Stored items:
++++++
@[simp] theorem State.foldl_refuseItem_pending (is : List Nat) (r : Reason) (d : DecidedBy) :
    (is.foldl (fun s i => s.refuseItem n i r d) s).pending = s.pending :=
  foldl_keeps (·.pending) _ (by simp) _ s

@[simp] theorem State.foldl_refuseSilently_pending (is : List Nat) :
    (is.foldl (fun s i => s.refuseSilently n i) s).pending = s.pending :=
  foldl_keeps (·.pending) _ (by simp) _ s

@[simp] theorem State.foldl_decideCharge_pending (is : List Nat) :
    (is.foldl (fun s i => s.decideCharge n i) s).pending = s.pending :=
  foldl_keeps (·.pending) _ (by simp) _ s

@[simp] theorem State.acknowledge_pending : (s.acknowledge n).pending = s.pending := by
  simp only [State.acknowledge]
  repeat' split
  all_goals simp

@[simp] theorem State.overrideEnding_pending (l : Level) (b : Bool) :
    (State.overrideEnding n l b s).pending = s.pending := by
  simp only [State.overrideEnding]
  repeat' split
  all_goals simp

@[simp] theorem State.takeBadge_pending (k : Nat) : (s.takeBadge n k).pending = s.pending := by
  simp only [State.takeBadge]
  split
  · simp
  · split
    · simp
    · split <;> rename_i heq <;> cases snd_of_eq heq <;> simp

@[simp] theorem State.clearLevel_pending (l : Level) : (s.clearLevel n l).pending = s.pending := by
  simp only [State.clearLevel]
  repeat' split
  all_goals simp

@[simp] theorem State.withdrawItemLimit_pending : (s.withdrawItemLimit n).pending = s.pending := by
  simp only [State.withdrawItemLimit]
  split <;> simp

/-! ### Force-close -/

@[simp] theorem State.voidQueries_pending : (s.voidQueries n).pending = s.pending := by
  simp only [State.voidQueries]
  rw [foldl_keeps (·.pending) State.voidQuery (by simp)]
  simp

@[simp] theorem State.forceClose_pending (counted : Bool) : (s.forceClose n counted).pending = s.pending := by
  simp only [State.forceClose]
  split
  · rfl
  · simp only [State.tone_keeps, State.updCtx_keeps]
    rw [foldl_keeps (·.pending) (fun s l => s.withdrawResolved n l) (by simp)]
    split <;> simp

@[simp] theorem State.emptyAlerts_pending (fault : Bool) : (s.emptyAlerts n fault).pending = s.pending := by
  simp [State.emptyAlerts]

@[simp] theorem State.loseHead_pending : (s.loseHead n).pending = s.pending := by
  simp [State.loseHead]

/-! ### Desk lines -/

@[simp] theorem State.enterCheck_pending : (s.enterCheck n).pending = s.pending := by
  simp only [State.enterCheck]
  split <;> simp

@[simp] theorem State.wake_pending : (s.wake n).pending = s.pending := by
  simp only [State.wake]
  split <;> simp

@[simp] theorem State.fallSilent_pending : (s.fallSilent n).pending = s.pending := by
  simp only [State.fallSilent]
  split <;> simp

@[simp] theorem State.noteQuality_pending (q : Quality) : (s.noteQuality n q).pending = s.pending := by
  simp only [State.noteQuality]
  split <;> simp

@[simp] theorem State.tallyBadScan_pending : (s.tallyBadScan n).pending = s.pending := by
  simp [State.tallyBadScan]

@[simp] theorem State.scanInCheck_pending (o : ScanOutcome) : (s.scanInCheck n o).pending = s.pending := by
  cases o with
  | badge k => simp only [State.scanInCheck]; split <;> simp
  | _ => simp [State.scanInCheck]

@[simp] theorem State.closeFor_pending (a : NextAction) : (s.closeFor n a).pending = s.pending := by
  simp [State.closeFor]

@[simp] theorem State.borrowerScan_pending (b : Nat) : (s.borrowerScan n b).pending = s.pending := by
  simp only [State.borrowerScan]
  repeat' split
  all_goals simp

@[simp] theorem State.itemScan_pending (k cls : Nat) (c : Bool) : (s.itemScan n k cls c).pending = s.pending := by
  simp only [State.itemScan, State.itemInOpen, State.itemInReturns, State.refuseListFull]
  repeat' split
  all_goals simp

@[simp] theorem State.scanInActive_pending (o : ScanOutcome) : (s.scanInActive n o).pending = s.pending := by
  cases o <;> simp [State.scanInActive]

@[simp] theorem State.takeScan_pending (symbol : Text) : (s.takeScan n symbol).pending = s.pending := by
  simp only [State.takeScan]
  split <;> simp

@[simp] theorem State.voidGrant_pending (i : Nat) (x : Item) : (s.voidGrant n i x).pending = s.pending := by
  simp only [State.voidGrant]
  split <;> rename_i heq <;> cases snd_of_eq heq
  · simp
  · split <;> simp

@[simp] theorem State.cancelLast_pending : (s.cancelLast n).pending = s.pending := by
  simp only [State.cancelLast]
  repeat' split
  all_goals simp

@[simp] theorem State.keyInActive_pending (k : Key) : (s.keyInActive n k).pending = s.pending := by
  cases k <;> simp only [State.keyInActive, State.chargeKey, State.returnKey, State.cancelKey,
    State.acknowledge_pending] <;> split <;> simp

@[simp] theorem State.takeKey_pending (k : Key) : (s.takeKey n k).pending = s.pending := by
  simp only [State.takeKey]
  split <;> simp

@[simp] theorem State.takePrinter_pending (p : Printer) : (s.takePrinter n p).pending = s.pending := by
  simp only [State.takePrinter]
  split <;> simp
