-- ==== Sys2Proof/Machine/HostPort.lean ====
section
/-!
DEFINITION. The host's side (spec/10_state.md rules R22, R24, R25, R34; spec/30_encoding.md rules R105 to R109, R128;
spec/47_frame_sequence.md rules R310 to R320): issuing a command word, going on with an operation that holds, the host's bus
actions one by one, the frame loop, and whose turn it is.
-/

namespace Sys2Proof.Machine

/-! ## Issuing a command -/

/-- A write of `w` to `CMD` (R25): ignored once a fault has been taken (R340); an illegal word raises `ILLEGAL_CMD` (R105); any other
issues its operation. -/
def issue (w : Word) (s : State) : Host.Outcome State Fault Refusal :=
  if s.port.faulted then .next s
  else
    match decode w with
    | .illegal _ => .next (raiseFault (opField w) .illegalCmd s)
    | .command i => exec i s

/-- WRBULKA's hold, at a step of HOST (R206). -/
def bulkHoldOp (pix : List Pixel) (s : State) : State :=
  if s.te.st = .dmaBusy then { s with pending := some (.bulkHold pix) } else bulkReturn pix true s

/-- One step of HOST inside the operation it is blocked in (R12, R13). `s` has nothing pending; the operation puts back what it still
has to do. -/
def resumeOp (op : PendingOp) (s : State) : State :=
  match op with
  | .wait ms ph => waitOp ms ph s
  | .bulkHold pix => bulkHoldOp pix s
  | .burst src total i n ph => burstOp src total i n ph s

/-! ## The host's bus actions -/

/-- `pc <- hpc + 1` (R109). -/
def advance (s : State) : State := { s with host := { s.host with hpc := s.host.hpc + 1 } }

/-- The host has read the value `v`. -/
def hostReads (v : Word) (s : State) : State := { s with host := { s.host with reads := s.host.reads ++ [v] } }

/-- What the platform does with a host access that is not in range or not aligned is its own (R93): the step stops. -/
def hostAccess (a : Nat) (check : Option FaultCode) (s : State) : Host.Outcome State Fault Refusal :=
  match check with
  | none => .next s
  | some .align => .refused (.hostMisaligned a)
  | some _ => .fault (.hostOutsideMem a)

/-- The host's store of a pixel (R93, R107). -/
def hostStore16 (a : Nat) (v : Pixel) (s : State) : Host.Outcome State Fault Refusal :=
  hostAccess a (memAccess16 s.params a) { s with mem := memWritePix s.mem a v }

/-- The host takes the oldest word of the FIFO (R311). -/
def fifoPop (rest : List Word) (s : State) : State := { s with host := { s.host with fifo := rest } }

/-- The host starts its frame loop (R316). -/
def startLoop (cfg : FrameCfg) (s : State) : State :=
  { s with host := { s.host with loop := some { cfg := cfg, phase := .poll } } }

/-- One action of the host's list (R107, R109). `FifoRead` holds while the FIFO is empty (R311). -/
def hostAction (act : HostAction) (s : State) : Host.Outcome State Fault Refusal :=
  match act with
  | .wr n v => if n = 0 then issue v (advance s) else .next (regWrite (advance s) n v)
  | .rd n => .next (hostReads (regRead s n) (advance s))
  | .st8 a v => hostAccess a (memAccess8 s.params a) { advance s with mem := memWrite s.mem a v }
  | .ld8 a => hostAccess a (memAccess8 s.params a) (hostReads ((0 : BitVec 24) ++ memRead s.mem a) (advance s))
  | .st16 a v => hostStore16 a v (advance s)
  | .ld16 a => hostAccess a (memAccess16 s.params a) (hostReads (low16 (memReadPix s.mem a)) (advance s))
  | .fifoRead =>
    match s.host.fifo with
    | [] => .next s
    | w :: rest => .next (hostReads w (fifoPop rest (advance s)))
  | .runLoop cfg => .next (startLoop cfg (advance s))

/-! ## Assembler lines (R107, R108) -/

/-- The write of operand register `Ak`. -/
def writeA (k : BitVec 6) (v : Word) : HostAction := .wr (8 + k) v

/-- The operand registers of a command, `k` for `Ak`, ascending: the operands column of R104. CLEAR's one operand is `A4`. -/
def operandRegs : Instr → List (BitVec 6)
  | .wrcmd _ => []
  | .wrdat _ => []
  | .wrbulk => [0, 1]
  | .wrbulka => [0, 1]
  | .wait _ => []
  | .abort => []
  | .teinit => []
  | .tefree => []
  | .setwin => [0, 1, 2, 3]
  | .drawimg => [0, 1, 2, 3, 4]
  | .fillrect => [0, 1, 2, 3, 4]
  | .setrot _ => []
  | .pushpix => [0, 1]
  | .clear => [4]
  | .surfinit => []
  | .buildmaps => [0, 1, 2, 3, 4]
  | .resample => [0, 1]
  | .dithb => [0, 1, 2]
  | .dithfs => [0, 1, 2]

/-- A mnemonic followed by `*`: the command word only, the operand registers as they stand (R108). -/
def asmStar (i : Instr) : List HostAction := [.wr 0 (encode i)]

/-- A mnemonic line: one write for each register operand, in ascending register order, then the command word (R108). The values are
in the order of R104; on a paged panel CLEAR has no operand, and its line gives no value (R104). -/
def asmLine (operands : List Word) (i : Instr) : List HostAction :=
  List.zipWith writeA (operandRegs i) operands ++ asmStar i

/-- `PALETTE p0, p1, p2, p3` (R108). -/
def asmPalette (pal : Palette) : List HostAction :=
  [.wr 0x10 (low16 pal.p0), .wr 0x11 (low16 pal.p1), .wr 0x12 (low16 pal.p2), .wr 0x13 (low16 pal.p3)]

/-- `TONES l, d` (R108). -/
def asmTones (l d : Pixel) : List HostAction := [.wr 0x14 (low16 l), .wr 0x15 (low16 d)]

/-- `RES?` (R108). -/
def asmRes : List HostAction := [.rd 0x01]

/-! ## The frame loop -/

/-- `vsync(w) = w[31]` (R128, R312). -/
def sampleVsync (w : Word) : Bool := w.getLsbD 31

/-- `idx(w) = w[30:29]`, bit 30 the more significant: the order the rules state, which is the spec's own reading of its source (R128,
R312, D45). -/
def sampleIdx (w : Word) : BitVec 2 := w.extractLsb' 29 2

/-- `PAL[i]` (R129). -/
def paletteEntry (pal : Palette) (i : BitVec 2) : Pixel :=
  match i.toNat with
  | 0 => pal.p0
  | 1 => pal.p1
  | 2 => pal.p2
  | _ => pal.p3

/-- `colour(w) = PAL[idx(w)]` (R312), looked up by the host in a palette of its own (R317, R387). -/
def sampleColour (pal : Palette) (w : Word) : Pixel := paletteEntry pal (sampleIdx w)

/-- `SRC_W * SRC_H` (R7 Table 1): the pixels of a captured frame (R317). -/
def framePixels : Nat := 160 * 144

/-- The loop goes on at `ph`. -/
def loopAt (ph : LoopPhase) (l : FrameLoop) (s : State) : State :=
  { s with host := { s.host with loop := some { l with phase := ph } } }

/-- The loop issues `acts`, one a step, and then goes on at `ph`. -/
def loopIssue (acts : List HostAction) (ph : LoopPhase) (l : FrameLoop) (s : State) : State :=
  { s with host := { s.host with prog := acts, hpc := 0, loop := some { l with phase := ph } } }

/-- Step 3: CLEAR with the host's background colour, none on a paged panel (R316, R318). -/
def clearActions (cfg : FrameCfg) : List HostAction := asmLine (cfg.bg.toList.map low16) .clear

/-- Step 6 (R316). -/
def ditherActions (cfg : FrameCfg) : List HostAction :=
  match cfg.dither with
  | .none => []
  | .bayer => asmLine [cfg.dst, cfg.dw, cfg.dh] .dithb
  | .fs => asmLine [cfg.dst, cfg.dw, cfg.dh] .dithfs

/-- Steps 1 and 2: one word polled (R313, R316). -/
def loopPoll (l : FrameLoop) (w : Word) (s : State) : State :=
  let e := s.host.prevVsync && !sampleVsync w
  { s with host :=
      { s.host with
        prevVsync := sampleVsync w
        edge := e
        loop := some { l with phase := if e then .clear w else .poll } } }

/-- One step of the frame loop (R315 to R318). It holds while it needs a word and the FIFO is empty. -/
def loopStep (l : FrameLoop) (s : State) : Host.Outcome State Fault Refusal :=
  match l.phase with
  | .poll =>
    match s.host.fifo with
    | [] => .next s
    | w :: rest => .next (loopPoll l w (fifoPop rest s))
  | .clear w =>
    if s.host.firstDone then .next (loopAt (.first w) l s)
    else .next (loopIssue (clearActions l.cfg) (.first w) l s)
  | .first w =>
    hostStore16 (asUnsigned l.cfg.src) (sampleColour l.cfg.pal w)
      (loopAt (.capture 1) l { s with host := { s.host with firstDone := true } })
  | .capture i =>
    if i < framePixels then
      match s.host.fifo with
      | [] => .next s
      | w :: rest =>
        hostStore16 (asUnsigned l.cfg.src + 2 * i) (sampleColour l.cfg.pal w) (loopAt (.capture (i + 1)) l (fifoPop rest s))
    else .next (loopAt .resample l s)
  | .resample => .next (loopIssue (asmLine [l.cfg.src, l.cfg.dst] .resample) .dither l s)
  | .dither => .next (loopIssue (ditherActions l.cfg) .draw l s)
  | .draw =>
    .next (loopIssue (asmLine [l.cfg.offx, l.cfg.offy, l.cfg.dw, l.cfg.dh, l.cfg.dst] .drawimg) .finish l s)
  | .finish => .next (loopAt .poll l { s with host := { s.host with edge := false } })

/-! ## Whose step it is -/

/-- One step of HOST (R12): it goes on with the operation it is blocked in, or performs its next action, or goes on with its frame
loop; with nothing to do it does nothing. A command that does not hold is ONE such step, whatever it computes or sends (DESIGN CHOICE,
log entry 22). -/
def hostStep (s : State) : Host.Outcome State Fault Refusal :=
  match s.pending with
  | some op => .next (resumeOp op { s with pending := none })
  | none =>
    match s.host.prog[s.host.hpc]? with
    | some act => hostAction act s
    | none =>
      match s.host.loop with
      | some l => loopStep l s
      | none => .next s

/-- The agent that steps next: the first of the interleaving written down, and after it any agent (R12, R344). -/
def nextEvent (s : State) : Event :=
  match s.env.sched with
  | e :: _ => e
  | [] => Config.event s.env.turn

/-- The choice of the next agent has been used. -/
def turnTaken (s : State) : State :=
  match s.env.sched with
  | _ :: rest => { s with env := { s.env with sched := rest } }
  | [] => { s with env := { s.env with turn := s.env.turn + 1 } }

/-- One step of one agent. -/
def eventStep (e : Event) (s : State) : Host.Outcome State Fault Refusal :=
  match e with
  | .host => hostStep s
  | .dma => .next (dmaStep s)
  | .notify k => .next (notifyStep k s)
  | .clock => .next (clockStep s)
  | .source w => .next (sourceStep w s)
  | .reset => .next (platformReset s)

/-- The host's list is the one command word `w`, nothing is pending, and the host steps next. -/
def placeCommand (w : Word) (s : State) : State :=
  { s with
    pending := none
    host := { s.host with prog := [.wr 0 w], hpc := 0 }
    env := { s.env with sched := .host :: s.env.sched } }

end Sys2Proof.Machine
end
++++++
**Directions for this task:** Please output the exact lines of the records above, beginning with the first and stopping after the line that holds "n l).pending = s.pending := by", and nothing else.

**Written response:**
@[simp] theorem State.foldl_refuseItem_pending (is : List Nat) (r : Reason) (d : DecidedBy) :
    (is.foldl (fun s i => s.refuseItem n i r d) s).pending = s.pending :=
  foldl_keeps (·.pending) _ (by simp) _ s

@[simp] theorem State.foldl_refuseSilently_pending (is : List Nat) :
    (is.foldl (fun s i => s.refuseSilently n i) s).pending = s.pending :=
  foldl_keeps (·.pending) _ (by simp) _ s

@[simp] theorem State.foldl_decideCharge_pending (is : List Nat) :
    (is.foldl (fun s i => s.decideCharge n i) s).pending = s.pending :=
  foldl_keeps (·.pending) _ (by simp) _ s

@[simp] theorem State.acknowledge_pending : (s.acknowledge n).pending = s.pending := by
  simp only [State.acknowledge]
  repeat' split
  all_goals simp

@[simp] theorem State.overrideEnding_pending (l : Level) (b : Bool) :
    (State.overrideEnding n l b s).pending = s.pending := by
  simp only [State.overrideEnding]
  repeat' split
  all_goals simp

@[simp] theorem State.takeBadge_pending (k : Nat) : (s.takeBadge n k).pending = s.pending := by
  simp only [State.takeBadge]
  split
  · simp
  · split
    · simp
    · split <;> rename_i heq <;> cases snd_of_eq heq <;> simp

@[simp] theorem State.clearLevel_pending (l : Level) : (s.clearLevel n l).pending = s.pending := by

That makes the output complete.